● **Try it**:
Somewhere below are a line with "(.connected 0) ∧" and a later line with "theorem witness_EveryRequestIsAnsweredOnce : (Instr.setmode". Output exactly those lines and all lines between them.

*** Block opens ***

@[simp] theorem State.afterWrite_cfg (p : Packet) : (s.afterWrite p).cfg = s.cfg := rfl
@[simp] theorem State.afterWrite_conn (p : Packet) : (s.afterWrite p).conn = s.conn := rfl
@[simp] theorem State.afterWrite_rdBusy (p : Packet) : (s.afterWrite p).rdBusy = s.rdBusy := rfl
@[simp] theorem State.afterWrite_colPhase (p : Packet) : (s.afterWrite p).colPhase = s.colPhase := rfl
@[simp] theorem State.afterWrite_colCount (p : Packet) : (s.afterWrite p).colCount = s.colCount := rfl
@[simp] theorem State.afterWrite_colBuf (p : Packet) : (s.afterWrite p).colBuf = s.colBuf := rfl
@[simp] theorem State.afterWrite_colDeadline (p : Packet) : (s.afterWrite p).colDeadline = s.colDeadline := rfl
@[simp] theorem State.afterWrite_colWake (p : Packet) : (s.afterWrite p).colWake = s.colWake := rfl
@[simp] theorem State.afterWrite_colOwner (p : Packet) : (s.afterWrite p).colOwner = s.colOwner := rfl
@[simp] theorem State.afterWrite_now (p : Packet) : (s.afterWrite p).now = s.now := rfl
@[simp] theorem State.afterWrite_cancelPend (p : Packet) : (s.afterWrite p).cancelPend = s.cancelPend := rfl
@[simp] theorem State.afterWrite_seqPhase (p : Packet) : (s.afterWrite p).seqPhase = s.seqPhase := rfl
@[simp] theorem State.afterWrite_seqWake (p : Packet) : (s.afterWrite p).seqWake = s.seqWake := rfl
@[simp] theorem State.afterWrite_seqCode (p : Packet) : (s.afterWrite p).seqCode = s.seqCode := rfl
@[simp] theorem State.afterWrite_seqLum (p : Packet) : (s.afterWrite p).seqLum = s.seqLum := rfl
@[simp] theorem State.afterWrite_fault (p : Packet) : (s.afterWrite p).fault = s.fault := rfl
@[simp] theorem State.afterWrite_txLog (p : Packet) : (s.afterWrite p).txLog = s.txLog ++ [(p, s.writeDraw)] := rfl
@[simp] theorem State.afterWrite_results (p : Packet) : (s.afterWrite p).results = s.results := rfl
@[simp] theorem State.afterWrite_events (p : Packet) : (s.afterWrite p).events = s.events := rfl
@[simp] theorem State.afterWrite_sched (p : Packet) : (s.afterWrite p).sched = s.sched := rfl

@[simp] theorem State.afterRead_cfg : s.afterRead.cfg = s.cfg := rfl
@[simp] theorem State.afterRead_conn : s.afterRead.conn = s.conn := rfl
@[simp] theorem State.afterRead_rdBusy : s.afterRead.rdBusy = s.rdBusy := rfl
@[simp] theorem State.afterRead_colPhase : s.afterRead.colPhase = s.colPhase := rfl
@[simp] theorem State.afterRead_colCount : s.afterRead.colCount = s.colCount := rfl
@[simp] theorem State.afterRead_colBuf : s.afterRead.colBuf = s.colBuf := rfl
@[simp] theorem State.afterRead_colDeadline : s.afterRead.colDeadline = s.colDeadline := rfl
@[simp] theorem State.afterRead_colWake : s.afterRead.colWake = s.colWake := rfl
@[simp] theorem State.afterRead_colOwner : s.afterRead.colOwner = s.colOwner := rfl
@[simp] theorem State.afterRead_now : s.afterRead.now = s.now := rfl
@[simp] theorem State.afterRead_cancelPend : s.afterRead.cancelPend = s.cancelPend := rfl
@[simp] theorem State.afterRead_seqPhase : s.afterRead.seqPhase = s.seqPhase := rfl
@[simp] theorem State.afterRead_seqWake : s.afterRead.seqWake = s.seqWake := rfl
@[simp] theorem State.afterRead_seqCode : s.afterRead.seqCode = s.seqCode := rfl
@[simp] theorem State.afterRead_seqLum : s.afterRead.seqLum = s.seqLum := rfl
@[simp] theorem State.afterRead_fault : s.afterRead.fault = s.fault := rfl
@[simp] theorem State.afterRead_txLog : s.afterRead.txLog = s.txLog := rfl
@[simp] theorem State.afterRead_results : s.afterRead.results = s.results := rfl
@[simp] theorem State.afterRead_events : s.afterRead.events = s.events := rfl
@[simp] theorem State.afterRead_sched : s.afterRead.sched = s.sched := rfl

*** Block closes ***
*** Block opens ***

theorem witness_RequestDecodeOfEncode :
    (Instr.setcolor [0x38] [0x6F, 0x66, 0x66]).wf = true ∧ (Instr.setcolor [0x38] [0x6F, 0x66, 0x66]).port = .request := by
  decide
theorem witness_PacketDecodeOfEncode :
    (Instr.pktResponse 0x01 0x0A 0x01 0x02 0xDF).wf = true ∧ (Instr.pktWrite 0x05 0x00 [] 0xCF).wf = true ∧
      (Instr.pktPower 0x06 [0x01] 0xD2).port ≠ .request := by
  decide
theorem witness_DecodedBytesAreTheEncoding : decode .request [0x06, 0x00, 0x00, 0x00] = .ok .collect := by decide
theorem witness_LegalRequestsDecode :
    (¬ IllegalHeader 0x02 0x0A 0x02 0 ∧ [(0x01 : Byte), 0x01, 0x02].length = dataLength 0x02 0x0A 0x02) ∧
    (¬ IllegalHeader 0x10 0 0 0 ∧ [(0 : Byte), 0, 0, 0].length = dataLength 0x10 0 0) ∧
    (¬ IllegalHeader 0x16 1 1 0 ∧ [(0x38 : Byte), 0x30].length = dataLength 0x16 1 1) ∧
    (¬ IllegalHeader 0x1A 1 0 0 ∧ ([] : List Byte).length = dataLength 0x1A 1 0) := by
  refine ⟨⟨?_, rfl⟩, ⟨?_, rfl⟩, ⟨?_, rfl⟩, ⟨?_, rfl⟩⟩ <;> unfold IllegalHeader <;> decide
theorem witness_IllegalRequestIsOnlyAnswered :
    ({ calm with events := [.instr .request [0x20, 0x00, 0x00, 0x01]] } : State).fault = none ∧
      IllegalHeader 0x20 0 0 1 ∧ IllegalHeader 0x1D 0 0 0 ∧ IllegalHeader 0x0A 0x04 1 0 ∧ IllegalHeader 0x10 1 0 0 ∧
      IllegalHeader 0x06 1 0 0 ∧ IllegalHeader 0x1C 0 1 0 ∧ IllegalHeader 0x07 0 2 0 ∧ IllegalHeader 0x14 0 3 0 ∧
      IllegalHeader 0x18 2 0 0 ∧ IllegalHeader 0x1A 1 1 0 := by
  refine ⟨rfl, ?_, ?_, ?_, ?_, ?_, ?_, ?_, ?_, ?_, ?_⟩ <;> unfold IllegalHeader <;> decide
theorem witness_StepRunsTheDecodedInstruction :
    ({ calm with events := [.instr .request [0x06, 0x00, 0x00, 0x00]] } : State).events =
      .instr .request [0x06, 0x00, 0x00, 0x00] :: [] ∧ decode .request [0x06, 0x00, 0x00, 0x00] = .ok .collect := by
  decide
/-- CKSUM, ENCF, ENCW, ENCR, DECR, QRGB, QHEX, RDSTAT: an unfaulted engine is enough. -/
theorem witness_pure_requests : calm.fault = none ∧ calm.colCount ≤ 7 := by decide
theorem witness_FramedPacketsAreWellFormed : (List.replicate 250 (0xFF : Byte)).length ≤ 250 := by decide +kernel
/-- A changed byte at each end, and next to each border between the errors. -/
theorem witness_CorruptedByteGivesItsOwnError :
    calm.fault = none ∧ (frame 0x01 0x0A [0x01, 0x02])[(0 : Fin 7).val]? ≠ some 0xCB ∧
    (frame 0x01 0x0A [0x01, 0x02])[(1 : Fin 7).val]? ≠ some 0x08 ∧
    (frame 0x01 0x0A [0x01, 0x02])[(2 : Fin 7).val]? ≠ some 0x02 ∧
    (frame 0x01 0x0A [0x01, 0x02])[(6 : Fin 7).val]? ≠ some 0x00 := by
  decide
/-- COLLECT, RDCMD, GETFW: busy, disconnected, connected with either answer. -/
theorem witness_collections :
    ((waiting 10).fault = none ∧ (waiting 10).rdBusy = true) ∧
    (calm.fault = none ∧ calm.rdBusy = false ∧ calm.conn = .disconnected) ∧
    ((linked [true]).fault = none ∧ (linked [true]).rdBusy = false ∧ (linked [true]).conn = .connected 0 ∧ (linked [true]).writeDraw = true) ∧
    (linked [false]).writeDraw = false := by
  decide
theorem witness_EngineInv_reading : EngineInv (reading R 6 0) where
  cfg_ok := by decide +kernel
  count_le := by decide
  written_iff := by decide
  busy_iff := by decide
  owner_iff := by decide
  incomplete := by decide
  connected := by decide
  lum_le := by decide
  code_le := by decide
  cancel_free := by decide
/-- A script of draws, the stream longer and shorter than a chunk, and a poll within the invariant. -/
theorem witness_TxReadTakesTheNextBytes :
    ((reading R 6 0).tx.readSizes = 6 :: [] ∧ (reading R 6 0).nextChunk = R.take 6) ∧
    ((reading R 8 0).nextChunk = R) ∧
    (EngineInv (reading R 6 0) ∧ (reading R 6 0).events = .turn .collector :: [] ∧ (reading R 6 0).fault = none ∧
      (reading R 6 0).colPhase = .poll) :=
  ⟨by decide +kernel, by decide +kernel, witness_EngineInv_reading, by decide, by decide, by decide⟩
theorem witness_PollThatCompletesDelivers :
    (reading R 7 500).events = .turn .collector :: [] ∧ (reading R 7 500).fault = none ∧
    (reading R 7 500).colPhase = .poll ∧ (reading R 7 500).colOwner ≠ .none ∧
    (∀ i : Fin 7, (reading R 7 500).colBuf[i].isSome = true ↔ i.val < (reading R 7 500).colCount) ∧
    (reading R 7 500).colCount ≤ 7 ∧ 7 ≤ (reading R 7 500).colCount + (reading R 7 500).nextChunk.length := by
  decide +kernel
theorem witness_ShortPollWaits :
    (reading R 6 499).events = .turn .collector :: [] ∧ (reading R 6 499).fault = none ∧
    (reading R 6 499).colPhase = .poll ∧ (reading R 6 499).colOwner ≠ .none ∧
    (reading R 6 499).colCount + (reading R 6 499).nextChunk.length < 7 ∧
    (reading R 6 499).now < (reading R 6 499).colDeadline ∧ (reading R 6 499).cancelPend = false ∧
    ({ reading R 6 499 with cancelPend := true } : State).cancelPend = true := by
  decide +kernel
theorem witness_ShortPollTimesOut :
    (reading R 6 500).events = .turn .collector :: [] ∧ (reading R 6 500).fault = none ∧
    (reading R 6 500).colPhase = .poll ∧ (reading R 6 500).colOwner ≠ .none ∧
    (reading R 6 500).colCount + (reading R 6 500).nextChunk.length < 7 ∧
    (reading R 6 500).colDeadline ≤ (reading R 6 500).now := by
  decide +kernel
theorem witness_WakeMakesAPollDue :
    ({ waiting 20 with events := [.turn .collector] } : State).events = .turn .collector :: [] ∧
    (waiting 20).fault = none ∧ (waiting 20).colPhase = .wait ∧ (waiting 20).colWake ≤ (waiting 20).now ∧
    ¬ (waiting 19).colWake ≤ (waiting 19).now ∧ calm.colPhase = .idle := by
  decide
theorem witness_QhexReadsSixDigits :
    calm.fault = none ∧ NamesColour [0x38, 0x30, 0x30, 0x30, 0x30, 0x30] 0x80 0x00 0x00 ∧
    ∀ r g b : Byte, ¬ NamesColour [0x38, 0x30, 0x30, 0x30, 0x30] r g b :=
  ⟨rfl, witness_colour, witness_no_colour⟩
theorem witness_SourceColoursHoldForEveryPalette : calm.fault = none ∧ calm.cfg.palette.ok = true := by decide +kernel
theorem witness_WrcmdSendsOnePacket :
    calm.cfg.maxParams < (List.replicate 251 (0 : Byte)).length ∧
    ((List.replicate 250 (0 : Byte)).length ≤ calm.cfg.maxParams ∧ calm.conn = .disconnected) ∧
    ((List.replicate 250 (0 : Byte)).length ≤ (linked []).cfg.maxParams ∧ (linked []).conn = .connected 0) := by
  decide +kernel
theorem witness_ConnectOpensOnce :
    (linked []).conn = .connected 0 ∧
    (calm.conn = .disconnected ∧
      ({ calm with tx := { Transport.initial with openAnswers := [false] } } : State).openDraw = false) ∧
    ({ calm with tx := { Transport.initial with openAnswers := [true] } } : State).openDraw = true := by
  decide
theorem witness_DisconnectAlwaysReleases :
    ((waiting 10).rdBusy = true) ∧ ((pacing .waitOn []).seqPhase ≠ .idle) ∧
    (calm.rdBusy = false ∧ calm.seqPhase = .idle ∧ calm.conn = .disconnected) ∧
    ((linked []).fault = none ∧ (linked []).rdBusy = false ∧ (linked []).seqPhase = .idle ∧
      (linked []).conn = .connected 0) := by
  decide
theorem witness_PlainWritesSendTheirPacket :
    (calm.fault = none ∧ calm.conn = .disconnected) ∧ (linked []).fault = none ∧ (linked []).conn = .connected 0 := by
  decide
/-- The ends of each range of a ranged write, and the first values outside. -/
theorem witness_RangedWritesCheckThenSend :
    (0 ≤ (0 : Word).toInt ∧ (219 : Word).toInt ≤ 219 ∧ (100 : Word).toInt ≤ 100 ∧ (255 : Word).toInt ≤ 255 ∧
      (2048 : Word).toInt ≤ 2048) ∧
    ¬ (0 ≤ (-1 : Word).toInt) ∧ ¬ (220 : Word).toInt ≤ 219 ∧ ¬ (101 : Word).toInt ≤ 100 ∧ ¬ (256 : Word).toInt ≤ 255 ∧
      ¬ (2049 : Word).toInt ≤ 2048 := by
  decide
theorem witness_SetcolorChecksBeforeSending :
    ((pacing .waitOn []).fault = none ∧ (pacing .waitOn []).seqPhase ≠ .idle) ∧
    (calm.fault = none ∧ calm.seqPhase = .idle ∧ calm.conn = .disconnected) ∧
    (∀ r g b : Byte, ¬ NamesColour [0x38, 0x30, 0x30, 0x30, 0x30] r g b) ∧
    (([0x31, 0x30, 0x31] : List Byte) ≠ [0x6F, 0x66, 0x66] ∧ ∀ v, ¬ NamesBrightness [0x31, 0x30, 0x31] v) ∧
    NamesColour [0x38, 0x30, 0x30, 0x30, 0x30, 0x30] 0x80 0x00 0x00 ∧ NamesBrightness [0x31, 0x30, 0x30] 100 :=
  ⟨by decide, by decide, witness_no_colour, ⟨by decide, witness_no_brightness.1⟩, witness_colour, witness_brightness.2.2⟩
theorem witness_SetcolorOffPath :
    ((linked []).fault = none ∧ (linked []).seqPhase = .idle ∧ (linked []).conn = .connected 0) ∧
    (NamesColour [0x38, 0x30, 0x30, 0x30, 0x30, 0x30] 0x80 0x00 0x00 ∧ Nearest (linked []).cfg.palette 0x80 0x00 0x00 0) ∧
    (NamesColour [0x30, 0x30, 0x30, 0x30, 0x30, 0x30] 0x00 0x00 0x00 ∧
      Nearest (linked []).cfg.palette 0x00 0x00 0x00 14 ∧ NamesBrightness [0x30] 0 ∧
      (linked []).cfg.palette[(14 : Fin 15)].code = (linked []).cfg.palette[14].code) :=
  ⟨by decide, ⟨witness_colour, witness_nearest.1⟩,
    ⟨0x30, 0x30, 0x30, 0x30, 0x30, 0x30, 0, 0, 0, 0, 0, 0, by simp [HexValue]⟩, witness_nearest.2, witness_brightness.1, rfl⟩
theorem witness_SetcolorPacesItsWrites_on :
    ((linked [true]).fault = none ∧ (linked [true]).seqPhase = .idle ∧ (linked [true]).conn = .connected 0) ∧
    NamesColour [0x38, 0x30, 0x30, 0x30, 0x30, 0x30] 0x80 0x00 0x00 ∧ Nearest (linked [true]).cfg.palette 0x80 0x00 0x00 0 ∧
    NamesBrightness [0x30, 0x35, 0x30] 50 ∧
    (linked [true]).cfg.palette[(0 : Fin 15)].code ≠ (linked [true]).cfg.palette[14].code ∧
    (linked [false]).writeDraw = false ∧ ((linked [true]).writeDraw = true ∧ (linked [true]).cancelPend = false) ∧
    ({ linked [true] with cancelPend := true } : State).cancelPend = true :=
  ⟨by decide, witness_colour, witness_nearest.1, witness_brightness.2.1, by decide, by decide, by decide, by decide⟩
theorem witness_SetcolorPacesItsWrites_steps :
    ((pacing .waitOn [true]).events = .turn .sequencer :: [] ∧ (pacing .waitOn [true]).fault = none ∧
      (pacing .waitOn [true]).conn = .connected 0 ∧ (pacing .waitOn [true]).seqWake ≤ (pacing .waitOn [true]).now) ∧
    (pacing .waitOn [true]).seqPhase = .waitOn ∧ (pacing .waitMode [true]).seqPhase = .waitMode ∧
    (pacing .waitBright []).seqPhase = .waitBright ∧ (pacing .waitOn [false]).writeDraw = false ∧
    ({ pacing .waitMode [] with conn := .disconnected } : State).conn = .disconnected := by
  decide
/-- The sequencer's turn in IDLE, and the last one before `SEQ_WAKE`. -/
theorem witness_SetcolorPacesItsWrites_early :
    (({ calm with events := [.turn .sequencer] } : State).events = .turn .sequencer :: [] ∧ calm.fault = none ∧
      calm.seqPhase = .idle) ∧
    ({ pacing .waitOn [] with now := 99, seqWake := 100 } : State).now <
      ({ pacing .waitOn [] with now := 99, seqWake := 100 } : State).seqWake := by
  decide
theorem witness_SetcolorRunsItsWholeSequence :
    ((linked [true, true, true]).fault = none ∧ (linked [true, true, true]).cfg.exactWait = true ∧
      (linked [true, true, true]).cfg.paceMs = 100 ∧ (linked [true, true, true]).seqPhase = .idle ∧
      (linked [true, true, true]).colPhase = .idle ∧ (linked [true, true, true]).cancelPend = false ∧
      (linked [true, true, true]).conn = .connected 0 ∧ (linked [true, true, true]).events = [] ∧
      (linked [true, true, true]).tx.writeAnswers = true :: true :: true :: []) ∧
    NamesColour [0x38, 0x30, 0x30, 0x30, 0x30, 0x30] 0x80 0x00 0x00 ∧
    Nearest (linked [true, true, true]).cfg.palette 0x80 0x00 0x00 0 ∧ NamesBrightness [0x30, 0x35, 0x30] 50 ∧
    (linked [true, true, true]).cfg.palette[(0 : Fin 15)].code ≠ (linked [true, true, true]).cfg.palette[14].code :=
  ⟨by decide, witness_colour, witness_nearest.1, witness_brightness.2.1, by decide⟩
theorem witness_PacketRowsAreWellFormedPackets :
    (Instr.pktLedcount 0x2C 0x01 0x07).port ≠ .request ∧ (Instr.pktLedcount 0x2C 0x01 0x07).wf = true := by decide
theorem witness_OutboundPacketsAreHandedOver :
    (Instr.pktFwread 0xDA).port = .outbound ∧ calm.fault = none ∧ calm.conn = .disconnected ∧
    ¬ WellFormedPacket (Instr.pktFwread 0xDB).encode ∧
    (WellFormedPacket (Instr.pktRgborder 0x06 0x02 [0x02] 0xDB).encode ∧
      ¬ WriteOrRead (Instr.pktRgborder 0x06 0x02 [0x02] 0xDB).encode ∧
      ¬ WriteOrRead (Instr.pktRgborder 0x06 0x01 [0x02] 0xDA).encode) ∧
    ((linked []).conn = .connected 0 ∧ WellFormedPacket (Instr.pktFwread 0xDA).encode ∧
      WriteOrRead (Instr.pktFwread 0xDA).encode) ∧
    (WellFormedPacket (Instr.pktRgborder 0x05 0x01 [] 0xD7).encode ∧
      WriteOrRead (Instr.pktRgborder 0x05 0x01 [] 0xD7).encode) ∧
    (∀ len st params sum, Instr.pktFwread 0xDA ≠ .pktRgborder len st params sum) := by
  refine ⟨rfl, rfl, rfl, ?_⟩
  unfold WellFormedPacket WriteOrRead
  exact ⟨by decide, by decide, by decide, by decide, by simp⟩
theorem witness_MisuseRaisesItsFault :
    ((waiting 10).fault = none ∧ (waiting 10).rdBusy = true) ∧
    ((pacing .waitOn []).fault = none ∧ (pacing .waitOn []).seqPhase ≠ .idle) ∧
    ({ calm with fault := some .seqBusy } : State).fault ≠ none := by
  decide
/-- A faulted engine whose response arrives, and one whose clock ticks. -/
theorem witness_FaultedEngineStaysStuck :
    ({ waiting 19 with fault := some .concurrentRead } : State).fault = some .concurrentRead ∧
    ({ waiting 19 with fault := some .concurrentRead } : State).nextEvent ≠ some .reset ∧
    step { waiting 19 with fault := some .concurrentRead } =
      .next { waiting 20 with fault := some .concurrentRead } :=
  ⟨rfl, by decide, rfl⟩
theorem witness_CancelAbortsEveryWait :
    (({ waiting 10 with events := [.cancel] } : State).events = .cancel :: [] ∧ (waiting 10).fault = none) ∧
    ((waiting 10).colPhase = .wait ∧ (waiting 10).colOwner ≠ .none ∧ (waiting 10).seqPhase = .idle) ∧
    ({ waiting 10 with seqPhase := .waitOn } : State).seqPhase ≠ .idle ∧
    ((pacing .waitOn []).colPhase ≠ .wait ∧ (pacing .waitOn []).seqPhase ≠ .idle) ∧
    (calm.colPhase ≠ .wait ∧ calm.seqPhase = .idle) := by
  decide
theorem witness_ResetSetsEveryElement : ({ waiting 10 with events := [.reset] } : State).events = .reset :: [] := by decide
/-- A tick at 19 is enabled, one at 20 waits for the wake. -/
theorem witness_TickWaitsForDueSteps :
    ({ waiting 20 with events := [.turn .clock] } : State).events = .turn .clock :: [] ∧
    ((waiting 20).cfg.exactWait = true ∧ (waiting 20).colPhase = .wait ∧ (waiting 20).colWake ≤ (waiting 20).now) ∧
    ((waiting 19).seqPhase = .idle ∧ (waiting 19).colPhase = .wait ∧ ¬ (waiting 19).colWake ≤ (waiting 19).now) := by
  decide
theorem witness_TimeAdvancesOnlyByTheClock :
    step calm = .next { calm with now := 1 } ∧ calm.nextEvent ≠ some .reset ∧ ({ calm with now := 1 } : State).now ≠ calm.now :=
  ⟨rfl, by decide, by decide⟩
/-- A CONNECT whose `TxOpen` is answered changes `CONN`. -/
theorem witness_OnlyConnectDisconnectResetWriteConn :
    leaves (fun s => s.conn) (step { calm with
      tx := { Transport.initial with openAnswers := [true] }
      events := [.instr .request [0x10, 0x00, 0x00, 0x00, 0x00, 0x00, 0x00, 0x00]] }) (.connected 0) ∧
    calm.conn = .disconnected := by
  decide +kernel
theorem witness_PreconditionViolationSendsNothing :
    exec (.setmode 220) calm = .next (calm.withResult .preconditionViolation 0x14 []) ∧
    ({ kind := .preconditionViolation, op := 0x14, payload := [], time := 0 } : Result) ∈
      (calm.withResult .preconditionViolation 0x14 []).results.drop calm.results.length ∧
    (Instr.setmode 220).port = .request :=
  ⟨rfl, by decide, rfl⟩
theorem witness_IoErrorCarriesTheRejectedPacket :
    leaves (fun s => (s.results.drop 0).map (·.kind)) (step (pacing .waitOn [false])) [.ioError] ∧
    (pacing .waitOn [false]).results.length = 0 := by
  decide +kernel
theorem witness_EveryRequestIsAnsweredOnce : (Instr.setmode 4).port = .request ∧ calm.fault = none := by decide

*** Block closes ***

● **Answer for the task**:
      events := [.instr .request [0x10, 0x00, 0x00, 0x00, 0x00, 0x00, 0x00, 0x00]] }) (.connected 0) ∧
    calm.conn = .disconnected := by
  decide +kernel
theorem witness_PreconditionViolationSendsNothing :
    exec (.setmode 220) calm = .next (calm.withResult .preconditionViolation 0x14 []) ∧
    ({ kind := .preconditionViolation, op := 0x14, payload := [], time := 0 } : Result) ∈
      (calm.withResult .preconditionViolation 0x14 []).results.drop calm.results.length ∧
    (Instr.setmode 220).port = .request :=
  ⟨rfl, by decide, rfl⟩
theorem witness_IoErrorCarriesTheRejectedPacket :
    leaves (fun s => (s.results.drop 0).map (·.kind)) (step (pacing .waitOn [false])) [.ioError] ∧
    (pacing .waitOn [false]).results.length = 0 := by
  decide +kernel
theorem witness_EveryRequestIsAnsweredOnce : (Instr.setmode 4).port = .request ∧ calm.fault = none := by decide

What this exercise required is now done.